A company operating seven NSW facilities has signed a union agreement that lifts the wages and status of aged care nurses.
Five hundred NSW nurses have signed off on a breakthrough agreement that takes aged care earnings above public hospital rates.
The Hardi Aged Care Group union collective agreement delivers wage movements of 4.5% to 29%, from 1 February, significantly boosts the hourly rates of Assistants in Nursing, recognises qualifications and includes a formal mechanism to resolve workload issues.
Eighty-four new members joined the Nurses’ Association during a nine-month campaign that set new sector standards.
NSWNA General Secretary, Brett Holmes, praised nurses at Hardi facilities, and the attitude of their employer.
‘From day one, Hardi knew where its staff stood,’ Brett said.

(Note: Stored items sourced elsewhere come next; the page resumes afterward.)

/-- Whether a word of the instruction passes the field rules; an event has no word and passes when the core,
context, die or queue it names exists (R10, R11). -/
def Instr.wf : Instr → Bool
  | .add _ x => x.ty.isInt
  | .sub _ x => x.ty.isInt
  | .mul _ x => x.ty.isInt
  | .mulh _ x => x.ty.isInt && !x.sat
  | .div _ x => x.ty.isInt
  | .rem _ x => x.ty.isInt && !x.sat
  | .and _ x => x.ty.isInt && !x.sat
  | .or _ x => x.ty.isInt && !x.sat
  | .xor _ x => x.ty.isInt && !x.sat
  | .shl _ x => x.ty.isInt && !x.sat
  | .shr _ x => x.ty.isInt && !x.sat
  | .sar _ x => x.ty.isInt && !x.sat
  | .min _ x => x.ty.isInt && !x.sat
  | .max _ x => x.ty.isInt && !x.sat
  | .sel _ x => x.ty.isInt
  | .li _ x => x.ty.is64
  | .lui _ x => x.ty.is64
  | .mov _ x => x.ty.is64
  | .cmpEq _ x => x.ty.isInt
  | .cmpNe _ x => x.ty.isInt
  | .cmpLt _ x => x.ty.isInt
  | .cmpLe _ x => x.ty.isInt
  | .cmpGt _ x => x.ty.isInt
  | .cmpGe _ x => x.ty.isInt
  | .ptag _ _ => true
  | .pspace _ _ => true
  | .powner _ _ => true
  | .poff _ _ => true
  | .padd _ _ => true
  | .fadd _ x => x.ty.isF32F64
  | .fsub _ x => x.ty.isF32F64
  | .fmul _ x => x.ty.isF32F64
  | .ffma _ x => x.ty.isF32F64
  | .fdiv _ x => x.ty.isF32F64
  | .fsqrt _ x => x.ty.isF32F64
  | .fmin _ x => x.ty.isF32F64 && x.rnd == .rn && !x.sat
  | .fmax _ x => x.ty.isF32F64 && x.rnd == .rn && !x.sat
  | .fcvt _ x => x.dty.isMem && x.sty.isMem && roundOk (x.dty.isFloat || x.sty.isFloat) x.rnd
  | .fcmpEq _ x => x.ty.isF32F64
  | .fcmpNe _ x => x.ty.isF32F64
  | .fcmpLt _ x => x.ty.isF32F64
  | .fcmpLe _ x => x.ty.isF32F64
  | .fcmpGt _ x => x.ty.isF32F64
  | .fcmpGe _ x => x.ty.isF32F64
  | .fcmpUn _ x => x.ty.isF32F64
  | .nop _ => true
  | .br _ _ => true
  | .bcZ _ _ => true
  | .bcNz _ _ => true
  | .call _ _ => true
  | .ret _ _ => true
  | .jmp _ _ => true
  | .loop _ _ => true
  | .uend _ => true
  | .trapi _ _ => true
  | .vadd _ x => x.ty.isVec && cnegOk x.c x.cneg && roundOk x.ty.isFloat x.rnd && negOk x.ty.isFloat x.bneg && negOk x.ty.isFloat x.cneg
  | .vsub _ x => x.ty.isVec && cnegOk x.c x.cneg && roundOk x.ty.isFloat x.rnd && negOk x.ty.isFloat x.bneg && negOk x.ty.isFloat x.cneg
  | .vmul _ x => x.ty.isVec && cnegOk x.c x.cneg && roundOk x.ty.isFloat x.rnd && negOk x.ty.isFloat x.bneg && negOk x.ty.isFloat x.cneg
  | .vfma _ x => x.ty.isVec && cnegOk x.c x.cneg && roundOk x.ty.isFloat x.rnd && negOk x.ty.isFloat x.bneg && negOk x.ty.isFloat x.cneg
  | .vmin _ x => x.ty.isVec && cnegOk x.c x.cneg && x.rnd == .rn && !x.sat && !x.bneg && !x.cneg
  | .vmax _ x => x.ty.isVec && cnegOk x.c x.cneg && x.rnd == .rn && !x.sat && !x.bneg && !x.cneg
  | .vand _ x => x.ty.isInt && cnegOk x.c x.cneg && x.rnd == .rn && !x.sat && !x.bneg && !x.cneg
  | .vor _ x => x.ty.isInt && cnegOk x.c x.cneg && x.rnd == .rn && !x.sat && !x.bneg && !x.cneg
  | .vxor _ x => x.ty.isInt && cnegOk x.c x.cneg && x.rnd == .rn && !x.sat && !x.bneg && !x.cneg
  | .vsel _ x => x.ty.isVec
  | .vcvt _ x => vcvtOk x && roundOk (!x.dty.isInt || !x.sty.isInt) x.rnd
  | .vred _ x => x.ty.isVec && roundOk x.ty.isFloat x.rnd
  | .vbcast _ x => x.ty.isVec
  | .vshuf _ x => x.ty.isInt
  | .vcmpEq _ x => x.ty.isVec
  | .vcmpNe _ x => x.ty.isVec
  | .vcmpLt _ x => x.ty.isVec
  | .vcmpLe _ x => x.ty.isVec
  | .vcmpGt _ x => x.ty.isVec
  | .vcmpGe _ x => x.ty.isVec
  | .vcmpUn _ x => x.ty.isVecFloat
  | .vld _ x => x.ty.isVec
  | .vst _ x => x.ty.isVec
  | .wadd _ x => x.ty.isVec && x.n != 0 && roundOk x.ty.isFloat x.rnd
  | .wsub _ x => x.ty.isVec && x.n != 0 && roundOk x.ty.isFloat x.rnd
  | .wmul _ x => x.ty.isVec && x.n != 0 && roundOk x.ty.isFloat x.rnd
  | .wfma _ x => x.ty.isVec && x.n != 0 && roundOk x.ty.isFloat x.rnd
  | .wmin _ x => x.ty.isVec && x.n != 0 && x.rnd == .rn && !x.sat
  | .wmax _ x => x.ty.isVec && x.n != 0 && x.rnd == .rn && !x.sat
  | .wcvt _ x => x.dty.isVec && x.sty.isVec && x.n != 0 && x.sty.size ≤ 4 * x.dty.size && roundOk (x.dty.isFloat || x.sty.isFloat) x.rnd
  | .wclamp _ x => x.ty.isVec && x.n != 0
  | .wred _ x => x.ty.isVec && x.n != 0 && roundOk x.ty.isFloat x.rnd
  | .wcopy _ x => x.ty.isVec && x.n != 0
  | .exp2 _ x => sfnTyOk x.ty x.r
  | .log2 _ x => sfnTyOk x.ty x.r
  | .exp _ x => sfnTyOk x.ty x.r
  | .log _ x => sfnTyOk x.ty x.r
  | .rcp _ x => sfnTyOk x.ty x.r
  | .rsqrt _ x => sfnTyOk x.ty x.r
  | .tanh _ x => sfnTyOk x.ty x.r
  | .sigm _ x => sfnTyOk x.ty x.r
  | .mldA _ _ => true
  | .mldB _ _ => true
  | .mzero _ _ => true
  | .mmac _ x => x.ty.isMat
  | .mmacSp _ x => x.ty.isMat
  | .mscale _ x => x.c.toNat % 2 == 0
  | .mepi _ x => x.ty.isStoreTy
  | .mdrain _ _ => true
  | .mstat _ _ => true
  | .mrepl _ _ => true
  | .mswz _ _ => true
  | .dld _ _ => true
  | .dstr _ _ => true
  | .dpt _ _ => true
  | .dadd _ _ => true
  | .dsub _ _ => true
  | .dmul _ _ => true
  | .dmax _ _ => true
  | .dmin _ _ => true
  | .dmix _ _ => true
  | .dtag _ _ => true
  | .dmom _ x => x.a.toNat % 2 == 0
  | .dqnt _ _ => true
  | .ld _ x => x.ty.isMem
  | .ldAcq _ x => x.ty.isMem
  | .st _ x => x.ty.isMem
  | .stRel _ x => x.ty.isMem
  | .ldg _ x => x.ty.isMem
  | .ldgAcq _ x => x.ty.isMem
  | .stg _ x => x.ty.isMem
  | .stgRel _ x => x.ty.isMem
  | .ldh _ x => x.ty.isMem
  | .ldhAcq _ x => x.ty.isMem
  | .sth _ x => x.ty.isMem
  | .sthRel _ x => x.ty.isMem
  | .pref _ x => x.ty.isMem
  | .atmAdd _ x => x.ty.isAtm && x.rnd == .rn
  | .atmAnd _ x => x.ty.isAtm && x.rnd == .rn
  | .atmOr _ x => x.ty.isAtm && x.rnd == .rn
  | .atmXor _ x => x.ty.isAtm && x.rnd == .rn
  | .atmMin _ x => x.ty.isAtm && x.rnd == .rn
  | .atmMax _ x => x.ty.isAtm && x.rnd == .rn
  | .atmFadd _ x => x.ty.isAtmF
  | .atmSwap _ x => x.ty.isAtm && x.rnd == .rn
  | .atmCas _ x => x.ty.isAtm && x.rnd == .rn && x.c.toNat % 2 == 0
  | .atmIncb _ x => x.ty.isAtm && x.rnd == .rn
  | .fenceCtx _ => true
  | .fenceCore _ => true
  | .fenceClu _ => true
  | .fenceDie _ => true
  | .fenceSys _ => true
  | .fencePkg _ => true
  | .fencep _ x => x.src != x.dst
  | .fiss _ _ => true
  | .fwait _ _ => true
  | .txdeclR _ _ => true
  | .txdeclW _ _ => true
  | .txsub _ _ => true
  | .txwait _ _ => true
  | .txend _ _ => true
  | .bhand _ _ => true
  | .bwait _ _ => true
  | .bstat _ _ => true
  | .bswz _ _ => true
  | .battach _ _ => true
  | .brevoke _ _ => true
  | .cpgo _ x => isCpChan x.ch
  | .cpwait _ _ => true
  | .swgo _ x => isSwChan x.ch
  | .gath _ x => isZeroChan x.ch
  | .coll _ x => isZeroChan x.ch
  | .qpush _ _ => true
  | .qpop _ _ => true
  | .uiret _ => true
  | .hstart _ _ => true
  | .hend _ => true
  | .hwait _ _ => true
  | .launch _ _ => true
  | .lwait _ _ => true
  | .cancelLaunch _ _ => true
  | .cancelGraph _ _ => true
  | .cancelSession _ _ => true
  | .cancelJob _ _ => true
  | .bar _ => true
  | .xsend _ _ => true
  | .xrecv _ _ => true
  | .rpush _ _ => true
  | .rpop _ _ => true
  | .reos _ => true
  | .prog _ _ => true
  | .yield _ => true
  | .sysr _ _ => true
  | .sysw _ _ => true
  | .ovtld _ _ => true
  | .ctxsave _ _ => true
  | .ctxload _ _ => true
  | .tlbinv _ _ => true
  | .tlbsync _ => true
  | .hcall _ _ => true
  | .trapret _ => true
  | .evpost _ _ => true
  | .wipe _ _ => true
  | .pmap _ _ => true
  | .matrixCommandExecute core => decide (core < 1536)
  | .epilogueRowFault core phys => decide (core < 1536) && decide (phys < 24)
  | .panelRefetch core => decide (core < 1536)
  | .drainMarkerReply core ctx die => decide (core < 1536) && decide (ctx < 16) && decide (die < 4)
  | .submissionAccepted core ctx => decide (core < 1536) && decide (ctx < 16)
  | .batchClose die => decide (die < 4)
  | .batchApply die => decide (die < 4)
  | .sequencerApplyResume die => decide (die < 4)
  | .sliceGrant _ => true
  | .sliceRelease _ => true
  | .txHold core ctx => decide (core < 1536) && decide (ctx < 16)
  | .handoverPoint pkg => decide (pkg < 12288)
  | .bankReturn pkg => decide (pkg < 12288)
  | .bankWipeDone pkg => decide (pkg < 12288)
  | .channelArbitration _ => true
  | .strandRun _ => true
  | .userInterrupt core ctx => decide (core < 1536) && decide (ctx < 16)
  | .gatherFinish _ => true
  | .collectiveFinish queue _ _ => decide (queue < 8192)
  | .barrierComplete queue _ => decide (queue < 8192)
  | .exchangeDelivery _ => true
  | .governorEvaluation die => decide (die < 4)
  | .accessArrival _ => true
  | .storeAcknowledged _ => true
  | .remoteRefused _ => true
  | .pageWalkFill _ => true
  | .trapEntry core ctx => decide (core < 1536) && decide (ctx < 16)
  | .fatalTrap core ctx => decide (core < 1536) && decide (ctx < 16)
  | .recordRead queue => decide (queue < 8192)
  | .launchArbitration part => decide (part < 256)
  | .dependenceReread queue => decide (queue < 8192)
  | .launchStart queue => decide (queue < 8192)
  | .preloadRun queue _ => decide (queue < 8192)
  | .launchComplete queue _ => decide (queue < 8192)
  | .cancellation _ => true
  | .hostTimeout _ => true
  | .evictionDecision _ => true
  | .lastSafeMoment part => decide (part < 256)
  | .deadlineChainStart part queue => decide (part < 256) && decide (queue < 8192)
  | .laneGrant _ => true
  | .swapOutStrand _ => true
  | .swapInStrand _ => true
  | .dieResetComplete die => decide (die < 4)
  | .branchResolution core ctx => decide (core < 1536) && decide (ctx < 16)
  | .loadValueReturn _ => true
  | .pointChangeDone island => decide (island < 44)
  | .ringcfgWrite cluster ring _ => decide (cluster < 192) && decide (ring < 32)
  | .wqchainWrite queue _ => decide (queue < 8192)
  | .vdiemapWrite _ => true
  | .trapqWrite part _ => decide (part < 256)
  | .fatalClear part _ => decide (part < 256)
  | .registerWrite _ => true
  | .stopImageRestore _ => true
  | .deviceReset _ => true
  | .measurementExtend _ _ => true
  | .lifeCycleAdvance _ => true
  | .dieReset die => decide (die < 4)
  | .partitionTeardown part _ => decide (part < 256)
  | .vfctlWrite island _ => decide (island < 44)
  | .partitionCreation part vdev => decide (part < 256) && decide (vdev < 64)
  | .firmwareUpdate _ _ => true
  | .doorbell vdev queue _ => decide (vdev < 64) && decide (queue < 8192)
  | .queueStatusClear vdev queue _ => decide (vdev < 64) && decide (queue < 8192)
  | .inboundPostedWrite _ => true
  | .inboundRead _ _ => true
  | .hostCompletion _ _ => true
  | .flitReceive link _ => decide (link < 8)
  | .linkDown link => decide (link < 8)
  | .linkRetrain link => decide (link < 8)
  | .spliceMarkerReceive link _ => decide (link < 8)
  | .resumeRequest _ core => decide (core < 1536)
  | .bar2Evpost _ => true
  | .operandQueueParityError place => place.ok
  | .stallExpiry core ctx => decide (core < 1536) && decide (ctx < 16)
  | .preemptRequest core _ => decide (core < 1536)
  | .thermalStep island _ => decide (island < 44)
  | .migrationStop _ => true
  | .jobCut _ => true
  | .illegalWord => true
  | .dbword => true
  | .getMeasurements => true
  | .allowanceRefill => true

‘Nurses were offered the choice of AWAs, a non-union agreement and a union collective agreement. About 84% supported the union model and we received more than 170 responses to a survey about issues they wanted addressed.
‘To its credit, Hardi honoured the vote of its staff and addressed many of those things, without demanding clawbacks in return.
‘The company used the opportunity to confront problems affecting aged care. As a result, it has established itself as employer of choice in a sector that struggles with recruitment and retention.’
The Hardi agreement was even more remarkable because it was finalised before the federal election, with the shadow of WorkChoices hanging over private sector nurses.
On the surface, it delivers annual 4.5% wage movements over its three-year life but these come on top of drastically compressed wage steps, and new recognitions for qualifications and skills.
For example, RN steps have been slashed from eight to just two. A first-year RN at Hardi jumps from $21.12 to $27.17 an hour – a 29% increase. A fifth-year RN goes from $25.71 to $31.87 an hour – a 24% increase.
Wages for first-year ENs moved by 11% from 1 February, while hourly rates for Endorsed ENs (EENs) and AiNs jumped 10%.
New recognition payments mean effective hourly increases for AiNs with Certificates III and IV of between 22% and 33.5%.
Louisa Maua, delegate at Hardi’s Wyoming Nursing Home in Summer Hill, recommended the offer to 20 workmates.
The AiN told The Lamp she thought it was an ’excellent’ outcome.
‘Some stuff we asked for we didn’t get, but most of it is in there. Under WorkChoices, the big concerns were annual leave, sick leave and penalty rates and they haven’t been touched,’ Louisa said.
‘Recognition of qualifications is important. This company wants us [AiNs] to get our certificates and this gives people a real incentive to improve their nursing skills.
‘It works for us and it works for the company.’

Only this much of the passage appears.